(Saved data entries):
• • • • • • •
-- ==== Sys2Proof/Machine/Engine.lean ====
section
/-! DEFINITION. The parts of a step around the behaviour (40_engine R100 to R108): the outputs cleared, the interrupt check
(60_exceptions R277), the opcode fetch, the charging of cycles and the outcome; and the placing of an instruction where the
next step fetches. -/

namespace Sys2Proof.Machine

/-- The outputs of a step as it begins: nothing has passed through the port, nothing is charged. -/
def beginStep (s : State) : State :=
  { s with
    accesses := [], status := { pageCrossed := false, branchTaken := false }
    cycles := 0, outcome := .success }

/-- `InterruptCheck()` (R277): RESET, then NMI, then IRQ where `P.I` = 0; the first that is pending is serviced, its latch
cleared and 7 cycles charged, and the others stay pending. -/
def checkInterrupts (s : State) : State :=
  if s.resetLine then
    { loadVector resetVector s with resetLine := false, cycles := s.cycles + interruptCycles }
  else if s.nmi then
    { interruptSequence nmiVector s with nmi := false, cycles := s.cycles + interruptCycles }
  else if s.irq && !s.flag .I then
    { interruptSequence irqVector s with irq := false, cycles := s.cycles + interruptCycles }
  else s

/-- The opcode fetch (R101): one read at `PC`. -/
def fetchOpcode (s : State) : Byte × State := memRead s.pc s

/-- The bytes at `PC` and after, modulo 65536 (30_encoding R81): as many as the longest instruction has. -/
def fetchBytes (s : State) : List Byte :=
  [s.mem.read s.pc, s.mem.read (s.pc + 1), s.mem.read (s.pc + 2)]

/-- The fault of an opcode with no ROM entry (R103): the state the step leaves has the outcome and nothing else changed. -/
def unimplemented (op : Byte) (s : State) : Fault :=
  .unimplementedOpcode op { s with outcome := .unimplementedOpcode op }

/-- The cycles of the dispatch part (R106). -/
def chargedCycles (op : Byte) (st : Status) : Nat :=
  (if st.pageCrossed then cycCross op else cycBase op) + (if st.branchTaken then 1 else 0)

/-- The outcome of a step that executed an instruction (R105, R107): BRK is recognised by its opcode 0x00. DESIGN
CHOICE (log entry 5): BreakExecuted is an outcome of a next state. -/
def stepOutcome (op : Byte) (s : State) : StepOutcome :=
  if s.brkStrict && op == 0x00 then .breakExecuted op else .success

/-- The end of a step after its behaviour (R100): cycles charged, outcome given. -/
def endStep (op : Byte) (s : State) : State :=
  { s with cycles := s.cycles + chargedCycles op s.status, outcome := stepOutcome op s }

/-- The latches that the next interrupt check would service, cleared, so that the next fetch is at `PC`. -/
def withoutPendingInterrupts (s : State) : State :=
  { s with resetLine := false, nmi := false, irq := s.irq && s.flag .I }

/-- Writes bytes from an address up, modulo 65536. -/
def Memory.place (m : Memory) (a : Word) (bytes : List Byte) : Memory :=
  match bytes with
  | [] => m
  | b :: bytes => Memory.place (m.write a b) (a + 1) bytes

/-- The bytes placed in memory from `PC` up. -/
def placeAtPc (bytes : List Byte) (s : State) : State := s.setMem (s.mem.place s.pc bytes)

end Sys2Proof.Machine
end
• • • • • • •
(BRIEF): Using the entries above, restate word for word every line from the one that contains "def Memory.place (m" through the last.

(EXPECTED ANSWER):
def Memory.place (m : Memory) (a : Word) (bytes : List Byte) : Memory :=
  match bytes with
  | [] => m
  | b :: bytes => Memory.place (m.write a b) (a + 1) bytes

/-- The bytes placed in memory from `PC` up. -/
def placeAtPc (bytes : List Byte) (s : State) : State := s.setMem (s.mem.place s.pc bytes)

end Sys2Proof.Machine
end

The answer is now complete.